Known as the Ampad Holding Corporation, the company was purchased in 1986 by the Mead Corporation. In 1992, the newly formed holding company American Pad & Paper and Bain Capital purchased the subsidiary from Mead. Upon its formation, American Pad & Paper consolidated its 13 manufacturing and distribution facilities into six in 21 locations in the US. At the time, the company had more than 3700000 sqft of production and warehouse space in California, Colorado, Georgia, Illinois, Massachusetts, Mississippi, New Jersey, New York, Ohio, Pennsylvania, Tennessee, Texas, Washington, and Wisconsin.

The company continued to enjoy 53 percent compound annual growth in net sales, which increased from $8.8 million in 1992 to $200.5 million in 1996, when the company became publicly traded. The company made a number of acquisitions, including writing products company SCM in July 1994, brand names from the American Trading and Production Corporation in August 1995, WR Acquisition and the Williamhouse-Regency Division of Delaware, Inc. in October, 1995, Niagara Envelope Company, Inc. in 1996, and Shade/Allied, Inc. in February 1997.

On January 8, 1999, unable to sustain profitability, the company announced it would be delisted from the New York Stock Exchange.
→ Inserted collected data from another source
/-! ## Deterministic reductions (R80, R81, R101 to R104) -/

/-- Every core's and die's writes to a line made visible at home. -/
def State.publishLine (s : State) (ln : Nat) : State :=
  let s := s.cores.foldl (fun s (p : Nat × Core) => s.flushLine (p.1 / 64) (p.1 % 64) ln) s
  s.dies.foldl (fun s (p : Nat × Die) => s.flushDieLine p.1 ln) s

/-- A pending accumulator flushed at .dv: the value of R81, and the accumulator cleared; the core on whose account it is flushed, if any, reads
it from then on (R92, R101). In a compressed page the write goes to the controller under the numbers of what waits for it (R105, R306). -/
def State.flushFor (s : State) (core : Option (Nat × Nat)) (team entry lane grid : Nat) (r : RedAcc) : State :=
  let f := fmtOf r.ty
  let n := f.width / 8
  let s := s.publishLine (lineOf r.pa)
  let new := fun (old : Nat) => flushValue f old r.count r.nan r.pinf r.ninf r.sum
  let s := if r.cmp then
      s.hold { team := team, entry := entry, lane := lane, grid := grid, flush := true, proc := r.proc, core := core, va := r.va, pa := r.pa,
               data := leBytes n (new (ofLeBytes (s.pendBytes r.pa n))), irq := none }
    else
      let s := s.homePut r.pa n (new (s.homeNum r.pa n))
      match core with
      | some (d, c) => let k := s.core d c; s.setCore d c { k with clean := tabDel k.clean (lineOf r.pa) }
      | none => s
  { s with reds := s.reds.filter (fun x => decide (x.pa ≠ r.pa ∨ x.ty ≠ r.ty)) }

/-- Pending accumulators that meet a test, flushed on an account. -/
def State.flushReds (s : State) (core : Option (Nat × Nat)) (team entry lane grid : Nat) (p : RedAcc → Bool) : State :=
  (s.reds.filter p).foldl (fun s r => s.flushFor core team entry lane grid r) s

/-- An accumulator overlaps n bytes at an address. -/
def RedAcc.overlaps (r : RedAcc) (pa n : Nat) : Bool :=
  decide (r.pa < pa + n) && decide (pa < r.pa + (fmtOf r.ty).width / 8)

/-- The launch number of the grid of a block; 0 for none. -/
def State.gridOf (s : State) (blk : Nat) : Nat := match s.block blk with | some b => b.grid | none => 0

/-- The flush before a write to any byte of a pending accumulator (R101), on account of a copy's number or a grid. -/
def State.flushBefore (s : State) (core : Option (Nat × Nat)) (own : Nat × Nat) (pa n : Nat) : State :=
  s.flushReds core 0 own.1 0 own.2 (fun r => r.overlaps pa n)

/-- Accumulators that a die's combine table holds: 4096 (R104). -/
def tableSize : Nat := 4096

/-- Accumulators in one die's table, and spilled in its area. -/
def State.redsOn (s : State) (d : Nat) (spilled : Bool) : Nat :=
  (s.reds.filter (fun r => decide (s.homeDie r.pa = d ∧ r.spilled = spilled))).length

/-- Accumulators that the spill area of a die holds: 64 bytes each. -/
def State.spillRoom (s : State) (d : Nat) : Nat := ((s.die d).reg 0x21D).toNat / 64

/-- One contribution (R80); `none` when its accumulator finds no room (R104). -/
def State.contribute (s : State) (core : Option (Nat × Nat)) (proc grid va pa : Nat) (cmp : Bool) (ty : Nat) (x : Word) : Option State :=
  let s := s.flushReds core 0 0 0 grid (fun r => r.overlaps pa ((fmtOf ty).width / 8) && !decide (r.pa = pa ∧ r.ty = ty))
  let v := (fmtOf ty).decode x.toNat
  let add := fun (r : RedAcc) => { r with
    count := r.count + 1
    sum := r.sum + v.int
    nan := r.nan || v.isNan
    pinf := r.pinf || decide (v = .inf false)
    ninf := r.ninf || decide (v = .inf true)
    grids := if r.grids.contains grid then r.grids else grid :: r.grids }
  if s.reds.any (fun r => decide (r.pa = pa)) then
    some { s with reds := s.reds.map (fun r => if r.pa = pa then add r else r) }
  else
    let d := s.homeDie pa
    let full := decide (tableSize ≤ s.redsOn d false)
    if full ∧ s.spillRoom d ≤ s.redsOn d true then none
    else some { s with reds := s.reds ++ [add { proc := proc, pa := pa, ty := ty, va := va, cmp := cmp, sum := 0, nan := false, pinf := false, ninf := false,
                                                 count := 0, grids := [], spilled := full }] }

/-- RED_SPILL_LOW: a RED.det first finds the spill area of die d full. It stalls from now on, and the agents of that die write a
record of TYPE 2 (R104, R407). -/
def State.spillLow (s : State) (t : Team) (e : Entry) (ty d : Nat) : State :=
  (s.setTeam (t.setEntry { e with work := .redDet ty (max 1 (s.die t.die).rclk.toNat) })).raiseFault d
    { proc := 0, va := 0, vpage := 0, kind := 0, level := 0, source := 0, core := 0xFF, ty := 2, written := false }

/-! ## Writing -/

/-- Bytes written by a core's access of a scope to physical memory: a device window, or storage after the flush of R101. -/
def State.writeGlobal (s : State) (scope d c : Nat) (own : Nat × Nat) (pa : Nat) (bs : List Byte) : State :=
  if s.isWindow pa then s.windowWrite pa bs
  else
    let s := s.flushBefore (some (d, c)) own pa bs.length
    (s.storeBytes scope d c pa bs).cleanOwn d c [(pa, bs.length)]

/-- A write to a compressed page put to its home controller (R306), with the interrupt that it raises once it is visible. -/
def State.holdWrite (s : State) (t : Team) (e : Entry) (l pa : Nat) (bs : List Byte) (irq : Option Nat) : State :=
  (s.flushBefore (some (t.die, t.core)) (0, s.gridOf t.block) pa bs.length).hold
    { team := t.id, entry := e.order, lane := l, grid := 0, proc := t.proc, core := some (t.die, t.core)
      va := (e.addr.getD l 0).toNat, pa := pa, data := bs, irq := irq }

/-- The sectors that a lane is about to write, noted as they stand: the write is not mx-ready yet (R96). -/
def State.noteWrite (s : State) (t : Team) (l : Nat) (sp : Space) (p : At) (n : Nat) : State :=
  match p with
  | .mem pa _ => if s.isWindow pa then s else s.noteSectors t l 15 15 (sectorsFrom 0 0 pa n)
  | .bank o => (match s.block t.block with | some b => s.noteSectors t l 15 15 (b.sectors sp o n) | none => s)
  | _ => s

/-- One lane's bytes written where it accesses; a lane held at a controller stays with its entry. -/
def State.writeLane (s : State) (t : Team) (e : Entry) (m : MemOp) (l : Nat) (p : At) (bs : List Byte) : State :=
  let s := s.noteWrite t l m.space p bs.length
  match p with
  | .mem pa true => s.holdWrite t e l pa bs none
  | .mem pa false => s.writeGlobal m.scope t.die t.core (0, s.gridOf t.block) pa bs
  | .bank o =>
    (match s.block t.block with
     | some b => s.setBank b m.space ((s.bankOf b m.space).write o bs)
     | none => s)
  | _ => s

/-- Lanes whose write waits at a controller. -/
def heldLanes (ps : List (Nat × At)) : Mask :=
  ps.foldl (fun m p => match p.2 with | .mem _ true => maskPut m p.1 true | _ => m) 0

/-- PROTECTION_REFUSAL (R213): the entry stands dropped with its flags counted, and the team traps. -/
def State.refusalTrap (s : State) (id order : Nat) : State :=
  match s.team id with
  | none => s
  | some t =>
    match t.entries.find? (fun e => decide (e.order = order)) with
    | none => s
    | some e =>
      (s.setTeam ((t.setEntry { e with dropped := true, waits := [] }).dropStep order)).trapTeam id
        { cause := 0x0B, sub := e.refCause, tpc := e.pc, thdr := e.hdr, lanes := e.refused, info := 0, faddr := e.refAddr, next := false }

/-- Rows 3 to 6 of R212 for a write-side entry: refused lanes logged and trapped, faulting lanes waited for, and when every lane
passes, the writes themselves. Lanes whose writes wait at a controller have passed: they wait there (R211, R306). -/
def State.writeSide (s : State) (t : Team) (e : Entry) (ps : List (Nat × At)) (act : State → State) : State :=
  let (bad, cause) := refusing e ps
  if s.waitsHeld t.id e.order none then s
  else if bad ≠ 0 ∨ e.refused ≠ 0 then (s.refuseEntry t e bad cause 0).refusalTrap t.id e.order
  else match faulting ps with
  | [] => if ps.any (fun p => s.heldAt p.2) then s else act s
  | fs => s.waitFaults t.id e fs

/-- An entry whose lanes have been performed, but for those held at a controller. -/
def State.closeLanes (s : State) (id order : Nat) (held : Mask) : State :=
  match s.team id with
  | none => s
  | some t =>
    match t.entries.find? (fun x => decide (x.order = order)) with
    | none => s
    | some e => if held = 0 then s.setTeam (t.finish e) else s.setTeam (t.setEntry { e with lmask := held })

/-- The bytes of a store's lane: elements of esz bytes; of a tile access, each at its own plane. -/
def storeBytesOf (esz : Nat) (ws : List Word) : List Byte := ws.flatMap (fun w => leBytes esz (w.toNat % 2 ^ (8 * esz)))

/-- A lane of a store written. -/
def State.storeLane (s : State) (t : Team) (e : Entry) (m : MemOp) (l : Nat) (p : At) : State :=
  let ws := e.data.getD l []
  match m.space, p with
  | .tile, .bank o =>
    let n := 8 * esize m.ty
    (mapIx (fun i w => (i, w)) ws).foldl (fun s iw =>
      s.writeLane t e m l (.bank (o + 8192 * (m.esz / 2) * iw.1)) (leBytes m.esz (iw.2.toNat % 2 ^ n))) s
  | _, p => s.writeLane t e m l p (storeBytesOf m.esz ws)

/-- The physical addresses and sizes that the lanes of a store write at once. -/
def plainWrites (m : MemOp) (ps : List (Nat × At)) : List (Nat × Nat) :=
  ps.filterMap (fun p => match p.2 with | .mem pa false => some (pa, m.esz * m.cnt) | _ => none)

/-- A store performed at its point, its lanes one write as to the poison of lines (R447): lanes in increasing rank (R85), after its release (R89). -/
def State.storeStep (s : State) (t : Team) (e : Entry) (m : MemOp) : State :=
  let ps := (lanesOf e.lmask).map (fun l => (l, s.place t e m kindWrite l))
  s.writeSide t e ps (fun s =>
    let s := if m.rel then s.releaseBy m.scope t e.emask else s
    ((ps.foldl (fun s p => s.storeLane t e m p.1 p.2) s).cleanOwn t.die t.core (plainWrites m ps)).closeLanes t.id e.order (heldLanes ps))

/-- An SST performed. -/
def State.sstoreStep (s : State) (t : Team) (e : Entry) (pair : Bool) (scope : Nat) (rel : Bool) : State :=
  s.storeStep t e { space := .global, scope := scope, acq := false, rel := rel, esz := 4, cnt := if pair then 2 else 1, ty := 1,
                    fmt := false, nf := false }

/-! ## Atomics (R221 to R224) -/

/-- The new value of an op (R221, R222). -/
def atomValue (op ty old x : Nat) : Nat :=
  let flt := decide (2 ≤ ty ∧ ty ≤ 4)
  let o : Rnd := { f := fmtOf ty, mode := 1, sat := false, fo := false }
  let a := (fmtOf ty).decode old
  let b := (fmtOf ty).decode x
  let big := fun (u v : Nat) => if ty = 0 then decide (sextN 32 u < sextN 32 v) else decide (u < v)
  match op with
  | 0 => if flt then (o.add a b).bits else (old + x) % 2 ^ 32
  | 1 => if flt then (o.minmax false a b).bits else if big x old then x else old
  | 2 => if flt then (o.minmax true a b).bits else if big old x then x else old
  | 3 => Nat.land old x
  | 4 => Nat.lor old x
  | 5 => Nat.xor old x
  | 6 => x
  | _ => if x ≤ old then 0 else (old + 1) % 2 ^ 32

/-- The bytes that an atomic lane finds: as the writes that wait at the controller leave them, or those at its point. -/
def State.atomRead (s : State) (t : Team) (e : Entry) (m : MemOp) (p : At) : State × Nat × Bool :=
  match p with
  | .mem pa true =>
    (s, ofLeBytes (s.pendBytes pa m.esz), s.lineBad pa)
  | .mem pa false =>
    let k := s.core t.die t.core
    let s := s.setCore t.die t.core { k with clean := tabDel k.clean (lineOf pa) }
    let (s, bs, bad) := s.readGlobal m.scope t.die t.core pa m.esz
    (s, ofLeBytes bs, bad)
  | .bank o =>
    (match s.block t.block with
     | some b => let k := s.bankOf b m.space; (s, ofLeBytes (k.read o m.esz), k.poisoned o m.esz)
     | none => (s, 0, false))
  | _ => (s, 0, false)

/-- A lane that an atomic would read as uncorrectable data, as a refused one with cause 9 (R212 row 6). -/
def State.atomPlace (s : State) (t : Team) (e : Entry) (m : MemOp) (l : Nat) : At :=
  match s.place t e m kindAtomic l with
  | .mem pa c => if s.readBad (s.pointAt m.scope t.die t.core pa) pa then .refuse 9 else .mem pa c
  | .bank o => if (match s.block t.block with | some b => (s.bankOf b m.space).poisoned o m.esz | none => false) then .refuse 9 else .bank o
  | p => p

/-- The sums pending at a lane's address flushed, as before a write of it (R101). -/
def State.flushAt (s : State) (t : Team) (p : At) (n : Nat) : State :=
  match p with | .mem pa _ => s.flushBefore (some (t.die, t.core)) (0, s.gridOf t.block) pa n | _ => s

/-- One lane of ATOM or RED: the old value, and the memory after it. -/
def State.rmwLane (s : State) (t : Team) (e : Entry) (m : MemOp) (op l : Nat) (p : At) : State × Nat :=
  let x := ((e.data.getD l []).headD 0).toNat % 2 ^ (8 * m.esz)
  let (s, old, _) := (s.flushAt t p m.esz).atomRead t e m p
  (s.writeLane t e m l p (leBytes m.esz (atomValue op m.ty old x)), old)

/-- One lane of CAS: the old value, the memory after it, and whether it wrote. One that does not compare equal is a read only (R223). DESIGN
CHOICE (log entry 57): one that would write flushes the sums pending at its address first and compares what the flush left. -/
def State.casLane (s : State) (t : Team) (e : Entry) (m : MemOp) (l : Nat) (p : At) : State × Nat × Bool :=
  let ws := e.data.getD l []
  let x := (ws.headD 0).toNat
  let (s, old, _) := s.atomRead t e m p
  if old ≠ x then (s, old, false)
  else
    let (s, old, _) := (s.flushAt t p m.esz).atomRead t e m p
    if old ≠ x then (s, old, false) else (s.writeLane t e m l p (leBytes m.esz (ws.getD 1 0).toNat), old, true)

/-- The lanes of ATOM, RED or CAS one after another in increasing rank (R85, R221): the state, the old values, and the lanes that wrote. -/
def State.atomLanes (s : State) (t : Team) (e : Entry) (m : MemOp) (k : AtomKind) (op : Nat) (ps : List (Nat × At)) :
    State × List (Nat × List Elem) × Mask :=
  ps.foldl (fun (a : State × List (Nat × List Elem) × Mask) p =>
    let (s, old, wrote) : State × Nat × Bool := match k with
      | .cas => a.1.casLane t e m p.1 p.2
      | _ => let (s, old) := a.1.rmwLane t e m op p.1 p.2; (s, old, true)
    (s, a.2.1 ++ [(p.1, [Elem.ofWord (BitVec.ofNat 32 old)])], if wrote then maskPut a.2.2 p.1 true else a.2.2)) (s, [], 0)

/-- ATOM, RED or CAS performed; its release comes before its first write, and one that writes nothing makes none (R89, R223). -/
def State.atomStep (s : State) (t : Team) (e : Entry) (m : MemOp) (k : AtomKind) (op : Nat) : State :=
  let ps := (lanesOf e.lmask).map (fun l => (l, s.atomPlace t e m l))
  s.writeSide t e ps (fun s =>
    let s := if m.rel ∧ (s.atomLanes t e m k op ps).2.2 ≠ 0 then s.releaseBy m.scope t e.emask else s
    let (s, vs, wrote) := s.atomLanes t e m k op ps
    let s := if m.acq then s.acquire m.scope t.die t.core else s
    let s := match k, s.team t.id with
      | .red, _ => s
      | _, some t => s.setTeam (t.deliver e vs)
      | _, none => s
    s.closeLanes t.id e.order (heldLanes ps &&& wrote))

/-- RED.det: one contribution of each lane, all or none (R80, R85, R104). -/
def State.redStep (s : State) (t : Team) (e : Entry) (ty since : Nat) : State :=
  let m : MemOp := { space := .global, scope := 5, acq := false, rel := false, esz := esize ty, cnt := 1, ty := ty, fmt := false, nf := false }
  let ps := (lanesOf e.lmask).map (fun l => (l, s.place t e m kindAtomic l))
  let grid := match s.block t.block with | some b => b.grid | none => 0
  s.writeSide t e ps (fun s =>
    let go := ps.foldl (fun (a : Option State × Nat) p =>
      match a.1, p.2 with
      | some s, .mem pa c => (s.contribute (some (t.die, t.core)) t.proc grid (e.addr.getD p.1 0).toNat pa c ty ((e.data.getD p.1 []).headD 0), s.homeDie pa)
      | x, _ => (x, a.2)) (some s, 0)
    match go.1 with
    | some s => s.closeLanes t.id e.order 0
    | none => if since = 0 then s.spillLow t e ty go.2 else s)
After filing for Chapter 11 bankruptcy protection, Ampad was acquired in 2003 by an affiliate of Crescent Capital Investments, later renamed Arcapita. Ampad's current president and CEO, Donald Meltzer, joined the company in August 2005, having formerly served as vice president and general manager of the Roofing Systems Group at Johns-Manville, and before that as the executive vice president and COO of Clore Automotive.

On June 8, 2010 Ampad was acquired by Esselte. In July 2014, it was sold to TOPS Products.

On January 25, 2021, the company was the focus of attention for the dismissal of workers who demanded a fair salary increase and intimidation of administrative personnel, thus violating the clients' policies of respect for workers, good remuneration, excessive working hours

===Legal pad claim===
The company claims its founder, Thomas W. Holley, invented the legal pad, and no other company has challenged this claim; however, no patent was filed for the invention, and details of the invention are largely absent, including the reason for the pads' yellow color, which costs 10 to 20 percent more than plain white to produce.